→ Collected data entries:
··········

-- ==== Sys2Proof/Safety.lean ====
section
/-! DEFINITION. What counts as a good state and a good run: the register ranges of R23, the mark of a run gone wrong (R87, U5),
and the premises on the host that the hazards of R104 and R106 put into words. None of them stops the machine. -/

namespace Sys2Proof.Safety

open Sys2Proof.Machine

/-- The documented ranges of R23: `spShadow <= 9`, `bgShadow <= 3`, `phase <= 14` (`lastColor <= 63` holds by width). -/
abbrev InRange (s : State) : Prop :=
  s.shader.spShadow.toNat ≤ 9 ∧ s.shader.bgShadow.toNat ≤ 3 ∧ s.shader.phase.toNat ≤ 14

/-- The tighter ranges seen between commands (R23, X4). -/
abbrev AtBoundary (s : State) : Prop :=
  s.shader.spShadow.toNat ≤ 7 ∧ s.shader.bgShadow.toNat ≤ 2 ∧ s.shader.phase.toNat ≤ 14

/-- The response presented is `ERR`. The next response replaces it, since there is no sticky error bit (R87): the mark of a
whole run is `runWentWrong`. -/
def answeredErr (s : State) : Bool :=
  match s.rsp with
  | some (.err _) => true
  | _ => false

/-- The cause of the `IllegalCommand` the next input raises; none where it raises none (R55, R86). -/
def raisedNow (s : State) : Option Cause :=
  match fetch s with
  | some (.command w) =>
    match decode w with
    | .ok _ => none
    | .error c => some c
  | _ => none

/-- The cause of the first `IllegalCommand` among `k` steps: the fault of the run, as R87 and U5 would have a model count it.
It looks at the run and not at the state, since the block keeps no record of the event (R87). -/
def runCause : Nat → State → Option Cause
  | 0, _ => none
  | k + 1, s =>
    match raisedNow s with
    | some c => some c
    | none =>
      match step s with
      | .next t => runCause k t
      | _ => none

/-- The run of `k` steps contains an `IllegalCommand` and has gone wrong, whatever legal commands follow it (R87, U5, D18). -/
def runWentWrong (k : Nat) (s : State) : Bool := (runCause k s).isSome

/-- The `SHADE.SPC` pixels of an input list, in order. -/
def spectralPixels : List HostInput → List Pixel
  | [] => []
  | .command w :: rest =>
    match decode w with
    | .ok (.shadeSpc p) => p :: spectralPixels rest
    | _ => spectralPixels rest
  | .reset _ :: rest => spectralPixels rest

/-- `q` comes after `p` in raster order within a frame: further right on the same line, or on a lower line (R104). -/
abbrev RasterAfter (p q : Pixel) : Prop :=
  (p.scanLine = q.scanLine ∧ p.dot.toNat < q.dot.toNat) ∨ p.scanLine.toNat < q.scanLine.toNat

/-- The spectral pixels of one frame's inputs are in raster order (R104): a premise on the host, which the block does not
check. -/
def inRasterOrder (inputs : List HostInput) : Prop := (spectralPixels inputs).Pairwise RasterAfter

/-- No `SHADE.STD` stands among the inputs, so the stream uses one shader (R106): a premise on the host. -/
def oneShader (inputs : List HostInput) : Prop :=
  ∀ w p, HostInput.command w ∈ inputs → decode w ≠ .ok (.shadeStd p)

end Sys2Proof.Safety
end

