-- ==== Sys2Proof/Tests/Slice0.lean ====
section
/-! SUPPORT. The model's own tests: expected values are those of the spec's vectors (95_test_vectors.md, named by their id) or
read off the rule named. Then, for every statement with hypotheses, a witness that meets all of them. -/

namespace Sys2Proof.Tests

open Sys2Proof Sys2Proof.Machine Sys2Proof.Reference Sys2Proof.Safety

/-- A block with the given registers that is about to take the inputs. -/
def block (r : ShaderState) (c : CfgReg) (inputs : List HostInput) : State := ⟨r, c, none, inputs, 0⟩

/-- One step of that block on one word. -/
def stepOn (r : ShaderState) (c : CfgReg) (w : CmdWord) : Host.Outcome State Fault Refusal :=
  step (block r c [.command w])

/-- The next state in which that step leaves registers, options and response as given. -/
def after (r : ShaderState) (c : CfgReg) (q : Response) (w : CmdWord) : Host.Outcome State Fault Refusal :=
  .next ⟨r, c, some q, [.command w], 1⟩

/-- The registers most vectors start from. -/
def dirty : ShaderState := ⟨4, 2, 0x15, 11⟩

/-! ### Well-formedness and encoding -/

/-- R52, R55: the one check, and a term it refuses. -/
theorem test_wellFormed_refuses_level_seven :
    (Instr.lut 7 0).wellFormed = false ∧ (Instr.lut 6 127).wellFormed = true := by decide

/-- R50: format Z, `op` = 0. -/
theorem test_decode_nop : decode 0b000_000000000000000000000000000000000000000000000 = .ok .nop := rfl

/-- R49, S3: op 1, must be zero, scanLine 261, fineY 7, dot 340, fineX 7, bgIndex 3, bgColor 0x3F, spIndex 3, spColor 0, 1, 1. -/
theorem test_decode_shadeStd :
    decode 0b001_000_100000101_111_101010100_111_11_111111_11_000000_1_1 =
      .ok (.shadeStd ⟨261, 7, 340, 7, 3, 0x3F, 3, 0x00, true, true⟩) := rfl

/-- R49: op 2, with a different value in every field, so that no two can be swapped. -/
theorem test_decode_shadeSpc :
    decode 0b010_000_000001010_001_000101000_110_01_100001_10_010110_0_1 =
      .ok (.shadeSpc ⟨10, 1, 40, 6, 1, 0x21, 2, 0x16, false, true⟩) := rfl

/-- R50: format Z, `op` = 3. -/
theorem test_decode_clrst : decode 0b011_000000000000000000000000000000000000000000000 = .ok .clrst := rfl

/-- R51: op 4, `fxDither` in bit 1, `fxTransparency` in bit 0. -/
theorem test_decode_cfg : decode 0b100_0000000000000000000000000000000000000000000_1_0 = .ok (.cfg true false) := rfl

/-- R52: op 5, `level` 6 in bits 9:7, `index` 0x2F in bits 6:0. -/
theorem test_decode_lut : decode 0b101_00000000000000000000000000000000000_110_0101111 = .ok (.lut 6 0x2F) := rfl

/-- R53: the reserved opcodes, IL3 with everything set. -/
theorem test_decode_reserved_opcode :
    decode 0xC00000000000 = .error .reservedOpcode ∧ decode 0xFFFFFFFFFFFF = .error .reservedOpcode := ⟨rfl, rfl⟩

/-- R55: the lowest and the highest must-be-zero bit of each format (IL5 to IL13). -/
theorem test_decode_reserved_bits :
    decode 0x000000000001 = .error .reservedBits ∧ decode 0x100000000000 = .error .reservedBits ∧
    decode 0x240000010401 = .error .reservedBits ∧ decode 0x500000010401 = .error .reservedBits ∧
    decode 0x600000000001 = .error .reservedBits ∧ decode 0x800000000004 = .error .reservedBits ∧
    decode 0x900000000000 = .error .reservedBits ∧ decode 0xA00000000400 = .error .reservedBits :=
  ⟨rfl, rfl, rfl, rfl, rfl, rfl, rfl, rfl⟩

/-- R55, R89: level 7 (IL16), and the reserved bit that wins over it (IL14). -/
theorem test_decode_level_seven :
    decode 0xA000000003FF = .error .romLevel ∧ decode 0xA00000000780 = .error .reservedBits := ⟨rfl, rfl⟩

/-- 95_test_vectors.md 2.1, SP1, CT12: the words of three commands. -/
theorem test_encode :
    encode (.shadeStd ⟨5, 1, 0, 0, 1, 0x21, 2, 0x16, false, false⟩) = 0x200A40018658 ∧
    encode (.shadeSpc ⟨10, 0, 20, 0, 1, 0x21, 1, 0x16, true, true⟩) = 0x40140281855B ∧
    encode (.lut 3 0x7F) = 0xA000000001FF := by decide

/-- The bits above the table's width read as 0. -/
theorem test_decodeTableWord :
    decodeTableWord 48 0x800000000003 = some (.cfg true true) ∧ decodeTableWord 8 0x800000000003 = none := by decide

/-- R58: a line in field order, and an operand out of range. -/
theorem test_assembler_lut :
    Assembler.line "LUT" [0, 0x50] = some [.lut 0 0x50] ∧ Assembler.line "LUT" [0, 128] = none := by decide

/-- R59: a pseudo-command, and a colour out of range. -/
theorem test_assembler_lutS :
    Assembler.line "LUT.S" [1, 0x1F] = some [.lut 1 0x5F] ∧ Assembler.line "LUT.S" [1, 64] = none := by decide

/-! ### Single steps -/

/-- Vector CT1. -/
theorem test_nop : stepOn dirty ⟨true, false⟩ 0x000000000000 = after dirty ⟨true, false⟩ .done 0x000000000000 := rfl

/-- Vector S2. -/
theorem test_shadeStd_sprite :
    stepOn ⟨1, 2, 0x03, 4⟩ ⟨false, true⟩ 0x200000003FC2 =
      after ⟨1, 2, 0x03, 4⟩ ⟨false, true⟩ (.data 0x30) 0x200000003FC2 := rfl

/-- Vector S4. -/
theorem test_shadeStd_background :
    stepOn ⟨9, 3, 0x3F, 14⟩ ⟨true, false⟩ 0x23FFFFFFFFFC =
      after ⟨9, 3, 0x3F, 14⟩ ⟨true, false⟩ (.data 0x3F) 0x23FFFFFFFFFC := rfl

/-- Vector BG2: colour change to a bright universal background. -/
theorem test_shadeSpc_change :
    stepOn ⟨0, 0, 0x11, 4⟩ ⟨false, true⟩ 0x40140520C001 =
      after ⟨0, 2, 0x30, 14⟩ ⟨false, true⟩ (.data 0x20) 0x40140520C001 := rfl

/-- Vector EX7: exempt column, shadow active, even parity, shadow half at level 2. -/
theorem test_shadeSpc_black :
    stepOn ⟨4, 0, 0x0A, 8⟩ ⟨false, true⟩ 0x401405012801 =
      after ⟨2, 0, 0x0A, 7⟩ ⟨false, true⟩ (.data 0x2D) 0x401405012801 := rfl

/-- Vector CT2. -/
theorem test_clrst :
    stepOn dirty ⟨true, false⟩ 0x600000000000 = after ⟨0, 0, 0x00, 0⟩ ⟨true, false⟩ .done 0x600000000000 := rfl

/-- Vector CT6. -/
theorem test_cfg : stepOn dirty ⟨false, true⟩ 0x800000000002 = after dirty ⟨true, false⟩ .done 0x800000000002 := rfl

/-- Vector CT14: column 0xF rises two rows only. -/
theorem test_lut_saturates :
    stepOn dirty ⟨false, true⟩ 0xA0000000030F = after dirty ⟨false, true⟩ (.data 0x2F) 0xA0000000030F := rfl

/-- Vector CT20: the shadow half gives `BLACK`. -/
theorem test_lut_black :
    stepOn dirty ⟨false, true⟩ 0xA0000000014C = after dirty ⟨false, true⟩ (.data 0x2D) 0xA0000000014C := rfl

/-- Vector IL7: an illegal `CLRST` does not clear. -/
theorem test_illegal_clrst :
    stepOn dirty ⟨true, false⟩ 0x600000000001 = after dirty ⟨true, false⟩ (.err .reservedBits) 0x600000000001 := rfl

··········

→ PROBLEM DESCRIPTION:
The lines needed run from the first line of the data through the line containing "def raisedNow (s"; give them again exactly and nothing else.

→ OUTPUT OF THE EXERCISE:
-- ==== Sys2Proof/Safety.lean ====
section
/-! DEFINITION. What counts as a good state and a good run: the register ranges of R23, the mark of a run gone wrong (R87, U5),
and the premises on the host that the hazards of R104 and R106 put into words. None of them stops the machine. -/

namespace Sys2Proof.Safety

open Sys2Proof.Machine

/-- The documented ranges of R23: `spShadow <= 9`, `bgShadow <= 3`, `phase <= 14` (`lastColor <= 63` holds by width). -/
abbrev InRange (s : State) : Prop :=
  s.shader.spShadow.toNat ≤ 9 ∧ s.shader.bgShadow.toNat ≤ 3 ∧ s.shader.phase.toNat ≤ 14

/-- The tighter ranges seen between commands (R23, X4). -/
abbrev AtBoundary (s : State) : Prop :=
  s.shader.spShadow.toNat ≤ 7 ∧ s.shader.bgShadow.toNat ≤ 2 ∧ s.shader.phase.toNat ≤ 14

/-- The response presented is `ERR`. The next response replaces it, since there is no sticky error bit (R87): the mark of a
whole run is `runWentWrong`. -/
def answeredErr (s : State) : Bool :=
  match s.rsp with
  | some (.err _) => true
  | _ => false

/-- The cause of the `IllegalCommand` the next input raises; none where it raises none (R55, R86). -/
def raisedNow (s : State) : Option Cause :=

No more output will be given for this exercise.